Lysobacter agri sp. nov., a bacterium isolated from soil

  • Hina Singh
  • KyungHwa Won
  • Juan Du
  • Jung-Eun Yang
  • Shahina Akter
  • Ki-Young Kim
  • Tae-Hoo YiEmail author
Original Paper

Abstract

A bacterial strain, designated as THG-SKA3T, was isolated from field soil of Kyung Hee University, South Korea.

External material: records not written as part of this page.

/-- YIELD and the self-test. Of a half in link fault a YIELD sets the state yielding, disables every queue of it, own and adopted, and lets it fetch nothing more; in another state it changes nothing. A self-test is
run by a standby half alone, with its result kept and told to its twin by source 107 and an event. A half takes the channels of a twin that holds no enable (takeAfterYield) from a sealed checkpoint of the twin, and becomes the counter's owner: from the CLEAN one the
twin announced where it is in link fault, and from any where it is solo at stage 7 and its twin has halted without a strap error, some of its channels not yet taken (R585, R598). -/
def Obligations.YieldAndSelftest : Prop :=
  (∀ (h : HalfId) (s : State), s.blk.Takes h →
    let b := s.blk.taken h causeRegister
    ((b.half h).twn.st = .linkFault → ∃ t, exec (.twnCtlYield h) s = .next t ∧ t.pending = s.pending ∧ (t.blk.half h).twn.st = .yielding ∧
      (t.blk.half h).twn.holdOwn = true ∧ (t.blk.half h).twn.holdAdopt = true ∧
      (t.blk.half h).que.queues = (b.half h).que.queues.map (fun e => (e.1, e.2.setDisable true)) ∧
      (t.blk.half h).que.adopted = (b.half h).que.adopted.map (fun e => (e.1, e.2.setDisable true)) ∧
      (t.blk.half h).que.ctxs = (b.half h).que.ctxs ∧ (t.blk.half h).store = (b.half h).store) ∧
    ((b.half h).twn.st ≠ .linkFault → exec (.twnCtlYield h) s = .next (s.withBlock b)) ∧
    (∀ cause : Nat,
      ((b.half h).twn.st = .standby → exec (.twnCtlSelftest h cause) s = .next (s.withBlock
        (((b.onHalf h (fun x => { x with twn := { x.twn with stDone := true, stFail := decide (cause ≠ 0), stCause := cause % 256 } })).raise
          h.twin 107).event h.twin 0x24 (cause % 256) 0))) ∧
      ((b.half h).twn.st ≠ .standby → exec (.twnCtlSelftest h cause) s = .next (s.withBlock b)))) ∧
  (∀ (h : HalfId) (ckpt : Ckpt) (flash : List FlashPage) (s : State),
    let b := s.blk
    b.coreRuns h = true → b.holdsEnable h.twin = false → ckpt.half = h.twin → 0 < ckpt.sealed →
    (((b.half h).twn.st = .linkFault ∧ ckpt.clean = true ∧ (b.half h.twin).twn.yieldSeq.all (fun q => decide (q = ckpt.seq)) = true) ∨
      ((b.half h).twn.st = .solo ∧ (b.half h).boot.stage = 7 ∧ (b.half h.twin).boot.stage = 15 ∧ (b.half h.twin).boot.strapErr = false ∧
        (b.toTake h).isEmpty = false)) →
    exec (.yieldedChannelsTake h ckpt flash) s = .next (s.withBlock (b.takeAfterYield h ckpt flash)) ∧
    (b.takeAfterYield h ckpt flash).pair.owner = h)

/-- The guy link. An acknowledgement takes the oldest applied message off its sender (ackOldest), leaving the others; a message is accepted and then applied, and one that asks for a number is answered by the counter's owner with it; a message that tells of
sleep or a wake is taken whether or not CLK_CORE runs. A negative acknowledgement counts as far as the seventh, and the eighth declares a link fault; a heartbeat is one more message, and a period without a message is counted with
source 110 (R576-R579, R582). -/
def Obligations.LinkMessages : Prop :=
  ∀ (h : HalfId) (s : State), s.blk.pair.frozen = false →
    let b := s.blk
    let w := (b.half h).twn
    (∀ e r, w.sent = e :: r → w.applied ≠ 0 → exec (.mirrorAck h) s = .next (s.withBlock (b.ackOldest h)) ∧
      (e.2 ≠ .sleep 2 → ((b.ackOldest h).half h).twn.sent = r ∧ ((b.ackOldest h).half h).twn.applied = w.applied - 1)) ∧
    (∀ m, b.incoming h = some m → (b.coreRuns h = true ∨ m.passes = true) → (∀ q i e, m ≠ .seqAsk q i e) →
      exec (.guyLinkMessage h) s = .next (s.withBlock ((b.accepted h).applyMsg h m))) ∧
    (∀ q i e, b.incoming h = some (.seqAsk q i e) → b.coreRuns h = true →
      (b.pair.owner = h → exec (.guyLinkMessage h) s = .next (s.withBlock (b.giveNumber h q i e))) ∧
      (b.pair.owner ≠ h → exec (.guyLinkMessage h) s = .next (s.withBlock (b.accepted h)))) ∧
    (w.applied < w.sent.length → w.fails < 7 → exec (.linkNak h) s = .next (s.withBlock (b.onHalf h (fun x => x.onTwn (fun t => { t with
      fails := t.fails + 1, retryCnt := satAdd 65535 t.retryCnt (t.sent.length - t.applied) }))))) ∧
    (w.applied < w.sent.length → 7 ≤ w.fails → exec (.linkNak h) s = .next (s.withBlock ((b.linkFault h 2).failAttach h))) ∧
    (b.coreRuns h = true → b.linked = true → (b.half h).pwr.twinState < 2 →
      exec (.heartbeat h) s = .next (s.withBlock (b.onHalf h (fun x => x.onTwn (fun t => { t with
        sent := t.sent ++ [(t.linkNum, Msg.heartbeat)], linkNum := (t.linkNum + 1) % 65536 }))))) ∧
    (b.coreRuns h = true → w.st = .attached → (b.half h).pwr.watching = false →
      exec (.heartbeatLate h) s = .next (s.withBlock ((b.onHalf h (fun x => x.onTwn (fun t => { t with
        late := t.late + 1, lateCnt := satAdd 65535 t.lateCnt 1 }))).raise h 110)))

Cells of the isolate were observed to be Gram-negative, aerobic, rod-shaped and motile by gliding. The strain was found to grow optimally at 28 °C, at pH 7 and in absence of NaCl. Based on 16S rRNA gene sequence comparisons, strain THG-SKA3T shared highest sequence similarity with Lysobacter niastensis KACC 11588T followed by Lysobacter panacisoli KACC 17502T, Lysobacter enzymogenes LMG 8762T and Lysobacter oryzae KCTC 22249T. The G+C content of THG-SKA3T was determined to be 68.9 mol%. The DNA–DNA relatedness values between strain THG-SKA3T and its closest phylogenetic neighbors were below 25.0 %.The major polar lipids of strain THG-SKA3T were determined to be diphosphatidylglycerol, phosphatidylglycerol and phosphatidylethanolamine. The predominant respiratory quinone was identified as ubiquinone 8 (Q-8). The major cellular fatty acids were identified as branched chain iso-C15:0, iso-C16:0 and unsaturated iso-C17:1 ω9c. On the basis of polyphasic data presented, it is evident that strain THG-SKA3T represents a novel species of the genus Lysobacter, for which the name Lysobacter agri sp. nov. (type strain THG-SKA3T = KACC 18283T = CSCTCC AB 2015126T) is proposed.

Keywords

Lysobacter agri Polyphasic taxonomy Gram-negative Ubiquinone Q-8 

Notes

Acknowledgments

This work was conducted under the industrial infrastructure program (No. N0000888) for fundamental technologies which is funded by the Ministry of Trade, Industry & Energy (MOTIE, Korea).

Supplementary material

10482_2015_510_MOESM1_ESM.tif (109 kb)
Supplementary Fig. S1 The maximum-likelihood tree based on 16S rRNA gene sequence analysis showing the phylogenetic relationships between strain THG-SKA3T and members of the genus Lysobacter. Bootstrap values less than 50 % were not indicated. Dyella terrae JS14-6T was used as an out group. Scale bar, 0.05 substitutions per nucleotide position. Supplementary material 1 (TIFF 109 kb)
10482_2015_510_MOESM2_ESM.tif (1.7 mb)
Supplementary Fig. S2. Transmission electron micrograph of Lysobacter agri THG-SKA3T. Bar indicated 0.5 μm. Supplementary material 2 (TIFF 1768 kb)
10482_2015_510_MOESM3_ESM.tif (1.6 mb)
Supplementary Fig. S3. Two-dimensional TLC of the total polar lipids of Lysobacter agri THG-SKA3T (a) and Lysobacter niatensis KACC 11588T (b), stained for total polar lipids with 5 % ethanolic molybdatophosphoric acid. Abbreviations: DPG, diphosphatidylglycerol; PG, phosphatidylglycerol; PE, phosphatidylethanolamine; APL1-2, unidentified aminophospholipid; PL, unidentified phospholipid. Supplementary material 3 (TIFF 1609 kb)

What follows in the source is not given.